### Provided records
-- ==== Sys2Proof/Machine/Construction.lean ====
section
/-! DEFINITION. Construction and transfer: LOAD, RAND, STORE, INFO (40_construction.md R70-R74). -/

namespace Sys2Proof.Machine

open Sys2Proof

/-- The register LOAD writes (R71): `data[n..CAPB-1]` unchanged (D44). -/
def loadedReg (s : State) (rd : Reg) (d : Bool) (o : LayoutOrder) : PolyReg where
  valid := true
  order := o
  bits  := BitVec.ofNat 32 (s.loadWidth d)
  len   := s.loadLen
  data  := (s.poly rd).data.writeBytes 0 (s.stageBytes s.loadLen)

/-- LOAD (R71). A declared width above the buffer is no error here. -/
def execLoad (rd : Reg) (d : Bool) (o : LayoutOrder) (s : State) : Host.Outcome State Fault Refusal :=
  command (encode (.load rd d o)) s
    [(decide (s.loadLen > s.cfg.capb), .invalidWidth)]
    ((s.setPoly rd (loadedReg s rd d o)).drawn s.loadLen)

/-- How many bytes RAND needs (R72). -/
def State.randLen (s : State) : Nat := ceil8 s.randWidth

/-- The register RAND writes once its bytes have come (R72): as delivered, padding included. -/
def randReg (s : State) (rd : Reg) (o : LayoutOrder) : PolyReg where
  valid := true
  order := o
  bits  := BitVec.ofNat 32 s.randWidth
  len   := s.randLen
  data  := (s.poly rd).data.writeBytes 0 (s.received.take s.randLen)

/-- RAND (R72, R127): the width is checked before any byte is requested; while bytes are missing the command waits,
BUSY stays 1 and nothing changes; with the last byte it takes effect (log 7). -/
def execRand (rd : Reg) (o : LayoutOrder) (s : State) : Host.Outcome State Fault Refusal :=
  if s.randWidth ≤ s.cfg.wmax ∧ s.received.length < s.randLen then .next s
  else
    command (encode (.rand rd o)) s
      [(decide (s.randWidth > s.cfg.wmax), .invalidWidth)]
      (s.setPoly rd (randReg s rd o))

/-- STORE (R73). -/
def execStore (ra : Reg) (s : State) : Host.Outcome State Fault Refusal :=
  command (encode (.store ra)) s (s.checkOperands [ra])
    ((s.setStage (s.stage.writeBytes 0 (State.polyBytes (s.poly ra) (s.poly ra).len))).setRes0
      (BitVec.ofNat 32 (s.poly ra).len))

/-- INFO (R74): no operand check. -/
def execInfo (ra : Reg) (s : State) : Host.Outcome State Fault Refusal :=
  command (encode (.info ra)) s []
    ((s.setRes0 (s.poly ra).bits).setRes1 (s.poly ra).descriptor)

end Sys2Proof.Machine
end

### Work required
Search the material for the string "Machine" and return each line that has it.

### Task answer
-- ==== Sys2Proof/Machine/Construction.lean ====
namespace Sys2Proof.Machine
end Sys2Proof.Machine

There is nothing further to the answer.